I took to Instagram and Facebook to see what my friends had to say about the subject of ‘statements which changed our perspective’ and I am not surprised at how many delightful tidbits were shared. So for the remainder of this piece, I will share with you these helpful statements so that perhaps you can reflect on them and your own similar experiences. We should remember the people who have changed our lives for the better, with nothing but their words.
A truth we all must learn in time: “never judge a book by its cover”. ~ A church friend, Carol Merril.
For those who are pressing on forward past hard times: “Don't look back as we can't change anything but one can learn from their mistakes.” ~ A church friend, Patsy Prescott.
For everyone: “Young see life ahead, the Old see life behind.. all the others are too busy with life to see at all…” ~ A neighbor, Scott Morris.
For the prospective hire: “Stop being so nervous about entering a job interview!

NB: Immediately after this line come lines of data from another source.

-- ==== Sys2Proof/Laws/State.lean ====
section
/-! SUPPORT. One lemma per field per update of State, each true by unfolding, and the reads of registers, keys and draws after an update. -/

namespace Sys2Proof.Machine

/-! ## setV -/

@[simp] theorem State.setV_mem (s : State) (x : Reg) (b : Byte) : (s.setV x b).mem = s.mem := rfl
@[simp] theorem State.setV_v (s : State) (x : Reg) (b : Byte) : (s.setV x b).v = s.v.set x.toNat b x.isLt := rfl
@[simp] theorem State.setV_i (s : State) (x : Reg) (b : Byte) : (s.setV x b).i = s.i := rfl
@[simp] theorem State.setV_pc (s : State) (x : Reg) (b : Byte) : (s.setV x b).pc = s.pc := rfl
@[simp] theorem State.setV_stack (s : State) (x : Reg) (b : Byte) : (s.setV x b).stack = s.stack := rfl
@[simp] theorem State.setV_dt (s : State) (x : Reg) (b : Byte) : (s.setV x b).dt = s.dt := rfl
@[simp] theorem State.setV_st (s : State) (x : Reg) (b : Byte) : (s.setV x b).st = s.st := rfl
@[simp] theorem State.setV_opcode (s : State) (x : Reg) (b : Byte) : (s.setV x b).opcode = s.opcode := rfl
@[simp] theorem State.setV_fb (s : State) (x : Reg) (b : Byte) : (s.setV x b).fb = s.fb := rfl
@[simp] theorem State.setV_keys (s : State) (x : Reg) (b : Byte) : (s.setV x b).keys = s.keys := rfl
@[simp] theorem State.setV_rngQueue (s : State) (x : Reg) (b : Byte) : (s.setV x b).rngQueue = s.rngQueue := rfl
@[simp] theorem State.setV_rngDraws (s : State) (x : Reg) (b : Byte) : (s.setV x b).rngDraws = s.rngDraws := rfl
@[simp] theorem State.setV_params (s : State) (x : Reg) (b : Byte) : (s.setV x b).params = s.params := rfl
@[simp] theorem State.setV_pending (s : State) (x : Reg) (b : Byte) : (s.setV x b).pending = s.pending := rfl
@[simp] theorem State.setV_report (s : State) (x : Reg) (b : Byte) : (s.setV x b).report = s.report := rfl
@[simp] theorem State.setV_isDown (s : State) (x : Reg) (b : Byte) : (s.setV x b).isDown = s.isDown := rfl
@[simp] theorem State.setV_draw (s : State) (x : Reg) (b : Byte) : (s.setV x b).draw = s.draw := rfl

/-! ## setI -/

@[simp] theorem State.setI_mem (s : State) (w : Word) : (s.setI w).mem = s.mem := rfl
@[simp] theorem State.setI_v (s : State) (w : Word) : (s.setI w).v = s.v := rfl
@[simp] theorem State.setI_i (s : State) (w : Word) : (s.setI w).i = w := rfl
@[simp] theorem State.setI_pc (s : State) (w : Word) : (s.setI w).pc = s.pc := rfl
@[simp] theorem State.setI_stack (s : State) (w : Word) : (s.setI w).stack = s.stack := rfl
@[simp] theorem State.setI_dt (s : State) (w : Word) : (s.setI w).dt = s.dt := rfl
@[simp] theorem State.setI_st (s : State) (w : Word) : (s.setI w).st = s.st := rfl
@[simp] theorem State.setI_opcode (s : State) (w : Word) : (s.setI w).opcode = s.opcode := rfl
@[simp] theorem State.setI_fb (s : State) (w : Word) : (s.setI w).fb = s.fb := rfl
@[simp] theorem State.setI_keys (s : State) (w : Word) : (s.setI w).keys = s.keys := rfl
@[simp] theorem State.setI_rngQueue (s : State) (w : Word) : (s.setI w).rngQueue = s.rngQueue := rfl
@[simp] theorem State.setI_rngDraws (s : State) (w : Word) : (s.setI w).rngDraws = s.rngDraws := rfl
@[simp] theorem State.setI_params (s : State) (w : Word) : (s.setI w).params = s.params := rfl
@[simp] theorem State.setI_pending (s : State) (w : Word) : (s.setI w).pending = s.pending := rfl
@[simp] theorem State.setI_report (s : State) (w : Word) : (s.setI w).report = s.report := rfl
@[simp] theorem State.setI_getV (s : State) (w : Word) (y : Reg) : (s.setI w).getV y = s.getV y := rfl
@[simp] theorem State.setI_isDown (s : State) (w : Word) : (s.setI w).isDown = s.isDown := rfl
@[simp] theorem State.setI_draw (s : State) (w : Word) : (s.setI w).draw = s.draw := rfl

Yes, they ARE grilling you to see if you’re good enough for their company, but when they ask, do you have any questions for us?, grill them to find out if THEY are good enough for YOU! Advice that landed me great gigs ( and cost me just a couple ).” ~ A neighbor, Steve Buskard.
What I’m convinced is the true meaning of life: “Our most important job is to love ourselves and have fun.” ~ A friend, therapist, and spiritual advisor Mara Young.

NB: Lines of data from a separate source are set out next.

-- ==== Sys2Proof/Tests/Slice0.lean ====
section
/-! SUPPORT. The model's own tests. Expected results are the spec's: the bit patterns of spec/opcode_table.json and the tables of 95_test_vectors (named in
each comment). Then, for every statement of Obligations.lean that has hypotheses, a witness that meets them, at the boundary of each clause. -/

open Sys2Proof Sys2Proof.Machine

namespace Sys2Proof.Tests

/-! ## Helpers -/

/-- State.reset with some registers written. -/
def regs (l : List (Reg × Byte)) : State := l.foldl (fun s p => s.setV p.1 p.2) State.reset

/-- The state with some bytes of memory written. -/
def poked (s : State) (l : List (Nat × Byte)) : State := l.foldl (fun t p => t.setMem (Memory.write t.mem p.1 p.2)) s

/-- The state with the switch LOAD_STORE_INCREMENTS_I set. -/
def switchOn (s : State) : State := { s with params := { s.params with loadStoreIncrementsI := true } }

/-- The next state of a result, or `d` where there is none. -/
def nextState (d : State) : Result → State
  | .next t => t
  | .fault _ => d
  | .refused _ => d

/-- What `f` says of the next state of a result. -/
def ofNext {α : Type} (f : State → α) : Result → Option α
  | .next t => some (f t)
  | .fault _ => none
  | .refused _ => none

/-- The fatal outcome of a result. -/
def ofFault : Result → Option Fault
  | .next _ => none
  | .fault f => some f
  | .refused _ => none

/-- What `f` says of the state after one step on the word `w` placed at the PC. -/
def after {α : Type} (s : State) (w : Nat) (f : State → α) : Option α := ofNext f (step (s.withFetchWord 16 w))

/-- The fatal outcome of one step on the word `w` placed at the PC. -/
def fails (s : State) (w : Nat) : Option Fault := ofFault (step (s.withFetchWord 16 w))

/-- `n` stack entries. -/
def entries (n : Nat) : List Word := List.replicate n 0x204#16

/-! ## Well-formedness (30_encoding section 3): the only check is that a SYS address does not end in 0xE0 or 0xEE -/

theorem test_wf_refuses_sys_cls : (Instr.sys 0x0E0).wf = false := by decide
theorem test_wf_refuses_sys_ret : (Instr.sys 0x1EE).wf = false := by decide
theorem test_wf_accepts_sys : (Instr.sys 0x0E1).wf = true ∧ (Instr.sys 0xE00).wf = true ∧ (Instr.sys 0x000).wf = true := by decide

/-! ## Decode and encode: one word per constructor, written out from the "encoding" of its row of spec/opcode_table.json -/

theorem test_decode_sys : decode 0b0000101001010011#16 = .instr (.sys 0xA53) ∧ encode (.sys 0xA53) = 0b0000101001010011#16 := by decide
theorem test_decode_cls : decode 0b0000100111100000#16 = .instr (.cls 0x9) ∧ encode (.cls 0x9) = 0b0000100111100000#16 := by decide
theorem test_decode_ret : decode 0b0000100111101110#16 = .instr (.ret 0x9) ∧ encode (.ret 0x9) = 0b0000100111101110#16 := by decide
theorem test_decode_jp : decode 0b0001101001010011#16 = .instr (.jp 0xA53) ∧ encode (.jp 0xA53) = 0b0001101001010011#16 := by decide
theorem test_decode_call : decode 0b0010101001010011#16 = .instr (.call 0xA53) ∧ encode (.call 0xA53) = 0b0010101001010011#16 := by decide
theorem test_decode_seVxNn : decode 0b0011101011000101#16 = .instr (.seVxNn 0xA 0xC5) ∧ encode (.seVxNn 0xA 0xC5) = 0b0011101011000101#16 := by decide
theorem test_decode_sneVxNn : decode 0b0100101011000101#16 = .instr (.sneVxNn 0xA 0xC5) ∧ encode (.sneVxNn 0xA 0xC5) = 0b0100101011000101#16 := by decide
theorem test_decode_seVxVy : decode 0b0101101000110000#16 = .instr (.seVxVy 0xA 0x3) ∧ encode (.seVxVy 0xA 0x3) = 0b0101101000110000#16 := by decide
theorem test_decode_ldVxNn : decode 0b0110101011000101#16 = .instr (.ldVxNn 0xA 0xC5) ∧ encode (.ldVxNn 0xA 0xC5) = 0b0110101011000101#16 := by decide
theorem test_decode_addVxNn : decode 0b0111101011000101#16 = .instr (.addVxNn 0xA 0xC5) ∧ encode (.addVxNn 0xA 0xC5) = 0b0111101011000101#16 := by decide
theorem test_decode_ldVxVy : decode 0b1000101000110000#16 = .instr (.ldVxVy 0xA 0x3) ∧ encode (.ldVxVy 0xA 0x3) = 0b1000101000110000#16 := by decide
theorem test_decode_orVxVy : decode 0b1000101000110001#16 = .instr (.orVxVy 0xA 0x3) ∧ encode (.orVxVy 0xA 0x3) = 0b1000101000110001#16 := by decide
theorem test_decode_andVxVy : decode 0b1000101000110010#16 = .instr (.andVxVy 0xA 0x3) ∧ encode (.andVxVy 0xA 0x3) = 0b1000101000110010#16 := by decide
theorem test_decode_xorVxVy : decode 0b1000101000110011#16 = .instr (.xorVxVy 0xA 0x3) ∧ encode (.xorVxVy 0xA 0x3) = 0b1000101000110011#16 := by decide
theorem test_decode_addVxVy : decode 0b1000101000110100#16 = .instr (.addVxVy 0xA 0x3) ∧ encode (.addVxVy 0xA 0x3) = 0b1000101000110100#16 := by decide
theorem test_decode_subVxVy : decode 0b1000101000110101#16 = .instr (.subVxVy 0xA 0x3) ∧ encode (.subVxVy 0xA 0x3) = 0b1000101000110101#16 := by decide
theorem test_decode_shrVx : decode 0b1000101000110110#16 = .instr (.shrVx 0xA 0x3) ∧ encode (.shrVx 0xA 0x3) = 0b1000101000110110#16 := by decide
theorem test_decode_subnVxVy : decode 0b1000101000110111#16 = .instr (.subnVxVy 0xA 0x3) ∧ encode (.subnVxVy 0xA 0x3) = 0b1000101000110111#16 := by decide
theorem test_decode_shlVx : decode 0b1000101000111110#16 = .instr (.shlVx 0xA 0x3) ∧ encode (.shlVx 0xA 0x3) = 0b1000101000111110#16 := by decide
theorem test_decode_sneVxVy : decode 0b1001101000110000#16 = .instr (.sneVxVy 0xA 0x3) ∧ encode (.sneVxVy 0xA 0x3) = 0b1001101000110000#16 := by decide
theorem test_decode_ldI : decode 0b1010101001010011#16 = .instr (.ldI 0xA53) ∧ encode (.ldI 0xA53) = 0b1010101001010011#16 := by decide
theorem test_decode_jpV0 : decode 0b1011101001010011#16 = .instr (.jpV0 0xA53) ∧ encode (.jpV0 0xA53) = 0b1011101001010011#16 := by decide
theorem test_decode_rnd : decode 0b1100101011000101#16 = .instr (.rnd 0xA 0xC5) ∧ encode (.rnd 0xA 0xC5) = 0b1100101011000101#16 := by decide
theorem test_decode_drw : decode 0b1101101000110111#16 = .instr (.drw 0xA 0x3 0x7) ∧ encode (.drw 0xA 0x3 0x7) = 0b1101101000110111#16 := by decide
theorem test_decode_skp : decode 0b1110101010011110#16 = .instr (.skp 0xA) ∧ encode (.skp 0xA) = 0b1110101010011110#16 := by decide
theorem test_decode_sknp : decode 0b1110101010100001#16 = .instr (.sknp 0xA) ∧ encode (.sknp 0xA) = 0b1110101010100001#16 := by decide
theorem test_decode_ldVxDt : decode 0b1111101000000111#16 = .instr (.ldVxDt 0xA) ∧ encode (.ldVxDt 0xA) = 0b1111101000000111#16 := by decide
theorem test_decode_ldVxK : decode 0b1111101000001010#16 = .instr (.ldVxK 0xA) ∧ encode (.ldVxK 0xA) = 0b1111101000001010#16 := by decide
theorem test_decode_ldDtVx : decode 0b1111101000010101#16 = .instr (.ldDtVx 0xA) ∧ encode (.ldDtVx 0xA) = 0b1111101000010101#16 := by decide
theorem test_decode_ldStVx : decode 0b1111101000011000#16 = .instr (.ldStVx 0xA) ∧ encode (.ldStVx 0xA) = 0b1111101000011000#16 := by decide
theorem test_decode_addIVx : decode 0b1111101000011110#16 = .instr (.addIVx 0xA) ∧ encode (.addIVx 0xA) = 0b1111101000011110#16 := by decide
theorem test_decode_ldFVx : decode 0b1111101000101001#16 = .instr (.ldFVx 0xA) ∧ encode (.ldFVx 0xA) = 0b1111101000101001#16 := by decide
theorem test_decode_ldBVx : decode 0b1111101000110011#16 = .instr (.ldBVx 0xA) ∧ encode (.ldBVx 0xA) = 0b1111101000110011#16 := by decide
theorem test_decode_ldMemVx : decode 0b1111101001010101#16 = .instr (.ldMemVx 0xA) ∧ encode (.ldMemVx 0xA) = 0b1111101001010101#16 := by decide
theorem test_decode_ldVxMem : decode 0b1111101001100101#16 = .instr (.ldVxMem 0xA) ∧ encode (.ldVxMem 0xA) = 0b1111101001100101#16 := by decide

For the artist, but perhaps we all have our own symbolic paint brushes we need to clean or reflect on in different ways each day: “Always clean your paint brushes at the end of the day.” ~ My Aunt, Catherine Ring.
For the musician: “We use music to accompany our life.” ~ I heard this on the Dolly Parton’s America Podcast and it really stuck, Jad Abumrad.

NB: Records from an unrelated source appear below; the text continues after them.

-- ==== Sys2Proof/Syntax.lean ====
section
/-!
DEFINITION. Syntax.lean: the whole instruction set and the whole table of events as one inductive type, one
constructor per row of spec/opcode_table.json, and the types of their operands. Each constructor's docstring
names its row and the rule that row cites. An event's arguments say which item it is about, or carry what comes
from outside the machine.
-/

namespace Sys2Proof

/-- Element types of the TY field (spec/09 R193). -/
inductive Ty where
  | i8 | i16 | i32 | i64 | n8 | n16 | n32 | n64 | e4m3 | fp16 | bf16 | f32 | f64
deriving DecidableEq, Repr

/-- Rounding modes (spec/04 R82). -/
inductive Rnd where
  | rne | rz | ru | rd | rna | dyn
deriving DecidableEq, Repr

/-- The SAT field (spec/09 R193). -/
inductive Sat where
  | none | sat | nan | nosat
deriving DecidableEq, Repr

/-- Conditions of CMP and CMPI (spec/11 R224). -/
inductive Cond where
  | eq | ne | lt | ge | le | gt | ltu | geu | leu | gtu
deriving DecidableEq, Repr

/-- Conditions of FCMP (spec/11 R228). -/
inductive FCond where
  | eq | lt | le | un | ne
deriving DecidableEq, Repr

/-- Conditions of VCMP (spec/12 R250). -/
inductive VCond where
  | eq | ne | lt | le | gt | ge | un
deriving DecidableEq, Repr

/-- Scopes (spec/02 R56). -/
inductive SC where
  | op | core | region | stack | device | system
deriving DecidableEq, Repr

/-- Memory orders (spec/09 R195). -/
inductive MO where
  | plain | acq | rel | ar
deriving DecidableEq, Repr

/-- Access widths of layout M (spec/09 R195). -/
inductive Width where
  | b | h | w | d
deriving DecidableEq, Repr

/-- The predicate of an instruction: performed when p[ps] XOR pn is 1 (spec/09 R191). -/
structure Pred where
  ps : PReg
  pn : Bool
deriving DecidableEq, Repr

/-- The mask fields of a vector instruction (spec/12 R243). -/
structure Mask where
  mi : MReg
  men : Bool
  mz : Bool
deriving DecidableEq, Repr

/-- A vector source: a register, or a channel read with keep or pop (spec/09 R187). -/
inductive VSrc where
  | reg (r : VReg)
  | chan (keep : Bool) (c : Chan)
deriving DecidableEq, Repr

/-- A vector destination: a register, or a channel whose open record a beat is appended to (spec/09 R187). -/
inductive VDst where
  | reg (r : VReg)
  | chan (c : Chan)
deriving DecidableEq, Repr

/-- The fields that every instruction of layout M carries (spec/09 R195). -/
structure MemF where
  wd : Width
  sx : Bool
  ts : Bool
  mo : MO
  sc : SC
  seq : BitVec 6
  pd : BitVec 2
  sd : BitVec 2
deriving DecidableEq, Repr

/-- The operations of the atomics (spec/15 R310). -/
inductive AtomOp where
  | add | min | max | and | or | xor | swap | cas | fadd
deriving DecidableEq, Repr

/-- What a host asks of memory (spec/22 R433): a read of some bytes, or a write of them. -/
inductive HostAccess where
  | read (len : Nat)
  | write (data : List Byte)
deriving DecidableEq, Repr

/-- What delivery a packet of a host requests (spec/22 R432): reliable unordered delivery, or one of the two that the device drops. -/
inductive Delivery where
  | reliable | ordered | idempotent
deriving DecidableEq, Repr

/-- A packet of a host: the port it arrives at, its endpoint and its delivery mode (spec/22 R432, R433). -/
structure Packet where
  port : Nat
  ep : BitVec 16
  mode : Delivery
deriving DecidableEq, Repr

/-- A unit with an ownership tag (spec/14 R290): a core with its scratchpad, an L2 slice (die × 32 + slice), a 64 MiB
range of stack SRAM (stack × 32 + range). -/
inductive OwnUnit where
  | core (c : Nat)
  | slice (s : Nat)
  | sram (r : Nat)
deriving DecidableEq, Repr

/-- The steps of one page's migration (spec/14 R296): start (the page is copied), copy again what was written, commit. -/
inductive MigStep where
  | start (part vmid gpa target : Nat)
  | recopy (k : Nat)
  | commit (k : Nat)
  | finish (slice : Nat)
deriving DecidableEq, Repr

/-- The registers that firmware and the hypervisor write and that have no event row of their own. -/
inductive FwReg where
  | share (p : Nat)                     -- spec/06 R124
  | avoid (p core : Nat)                -- placement preference, spec/06 R121: value 1 takes the region at `core` out
  | holdb (e : Nat)                     -- spec/07 R154
  | fabricMode (d : Nat)                -- spec/08 R166
  | spray (d src dst : Nat)             -- spec/08 R169: the value holds 8 paths of 7 bits and [59:56] P
  | replTh                              -- spec/14 R295
  | rptArea (p logItems : Nat)          -- spec/21 R422: the value is the base
  | rptTail (p : Nat)                   -- spec/21 R422
  | logArea (p logEntries : Nat)        -- spec/21 R423: the value is the base
  | logTail (p : Nat)                   -- spec/21 R423
  | seqTable (p count : Nat)            -- spec/18 R365: the value is the physical base
  | seqPool (p segs mapPa : Nat)        -- spec/18 R366: the value is the pool's physical base
  | saveArea (p : Nat)                  -- spec/21 R429
  | snapTarget (p : Nat)                -- spec/17 R350
  | dumpBuf (p size : Nat)              -- spec/21 R430: the value is the base
deriving DecidableEq, Repr
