-- ==== Sys2Proof/Machine/State.lean ====
section
/-!
DEFINITION. Machine/State.lean: everything the spec gives the machine, as plain data, and the machine after reset.
INVENTORY.md lists each field with the rule that names it. Units that the spec numbers are keyed by one number:
core C = die × 16 + core (spec/01 R11), tile T = C × 32 + tile, context T × 4 + c, frame T × 128 + f, a region by its
lowest core, a physical address by itself. A unit that a table does not list stands at its reset value.
-/

namespace Sys2Proof.Machine

/-- A record (spec/02 R34, R35): bits [63:0] of its first beat's sideband, its beats, and each beat's block scale. -/
structure Rec where
  hdr : BitVec 64 := 0
  beats : List Vec := []
  scales : List (BitVec 16) := []
deriving DecidableEq, Repr

/-- Where a record goes: a handler slot by its channel, a fixed operator by its channel, or the region itself (a wave
control record, spec/21 R421; a reconfiguration record, spec/02 R59). -/
inductive Dest where
  | slot (t ch : Nat)
  | op (r n ch : Nat)
  | waveCtl (r : Nat)
  | reconf (r : Nat)
deriving DecidableEq, Repr

/-- How far the message of something that rides the fabric has got (spec/08 R162): it needs none; it is still to be sent; it was sent under
numbers, one for each home, which stand while their messages have not been delivered; it was lost. -/
inductive Ride where
  | none | fresh
  | on (nums : List Nat)
  | lost
deriving DecidableEq, Repr

/-- A record that has left its producer (spec/17 R332, spec/08 R158). -/
structure Transit where
  /-- a trap record for another core rides the fabric (spec/08 R162) -/
  ride : Ride := .none
  rc : Rec := {}
  dst : Dest := .waveCtl 0
  /-- tile and channel whose CHERR counts for it (spec/18 R354) -/
  cherr : Nat × Nat := (0, 0)
  /-- accesses that must be performed before it leaves (spec/17 R332) -/
  waits : List Nat := []
  /-- beats that have still to cross its circuit (spec/08 R158) -/
  left : Nat := 0
  /-- activation held until the region has applied it (spec/26 R447) -/
  sender : Nat := 0
  /-- peer that the exit port sends it to, by its place in the colour's peer list (spec/17 R337) -/
  peer : Option Nat := none
  /-- a reconfiguration with an effective wave earlier than NXW when it was issued (spec/02 R60) -/
  early : Bool := false
  /-- a POISON that has been applied and whose sender is still held: frames of the wave on which activations run have not been written back
  (spec/26 R447) -/
  applied : Bool := false
  /-- its order among the spilled records of its channel: 0 behind them; 1 it stood in a wake buffer, ahead of those spilled since; 2 it has
  left the spill ring, ahead of all (spec/02 R45, R48) -/
  ahead : Nat := 0
deriving DecidableEq, Repr

/-- What a parked continuation waits on (spec/02 R51, R52). -/
inductive Wait where
  | nothing
  | counts (tok tom stm : Nat)          -- WAITC
  | barrier (b : Nat)                   -- BARW, filed with its barrier
  | slotOf (ch : Nat)                   -- an absent slot at the cursor of an incoming channel
  | words (gva : Nat) (pas : List Nat)   -- a waiter on scratchpad words
  | wordsRetry (gva : Nat) (pas : List Nat) (at_ : Nat)  -- no wait entry was free: runnable again at a time (spec/15 R307)
  | seqLen (desc n : Nat)               -- SQWAIT: descriptor address and length
  | seqRetry (desc n at_ : Nat)         -- no sequence wait entry was free (spec/20 R404)
  | reserve (desc nres : Nat)           -- SQRSV: NRES must fall below
  | boarding (core : Nat)               -- a boarding of the port must be freed
  | restore                             -- pre-emption's restore (spec/21 R428)
deriving DecidableEq, Repr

For the realist: “Expect nothing and you won’t be disappointed” ~ My late great-grandfather, who I’ve heard was quite the strong German man. I live by these words and they have helped me lower my expectations, which is healthy for all of us to do.
These next three points come from Evan Bee on Instagram whose words truly struck me.
"Your best looks different every day". They offered context by saying “we are all doing our best every day, but our best doesn't look the same. Many of us tell ourselves we aren't trying our best when we only do half the dishes because three days ago we were able to do all of the dishes. Our best looks different every day because our mental health isn't linear.”
"Ask without expectations"
“People who ask with expectations of what the answer will be are more likely to be upset with the answer if it isn't what they wanted. When you ask without expectations, your relationships can be healthier and happier because you aren't expecting a specific answer from the other person.” In my own experience, having realistic expectations has never done me harm, because anything other than nothing is truly a gift. Curbing our disappointment is difficult at first, but as we learn to go with the ebb and flow of our emotions we can live our most genuine lives. This is a big lesson we all must learn”.
Don’t take living too seriously. You have one shot, you should make it your own. Everyone is faking it. Once you realize this, there is far less pressure to live up to expectations.
“Once we learn how to live our lives it’s too late”. ~ The incredibly talented artist and QU alum, Lauren Spelmer.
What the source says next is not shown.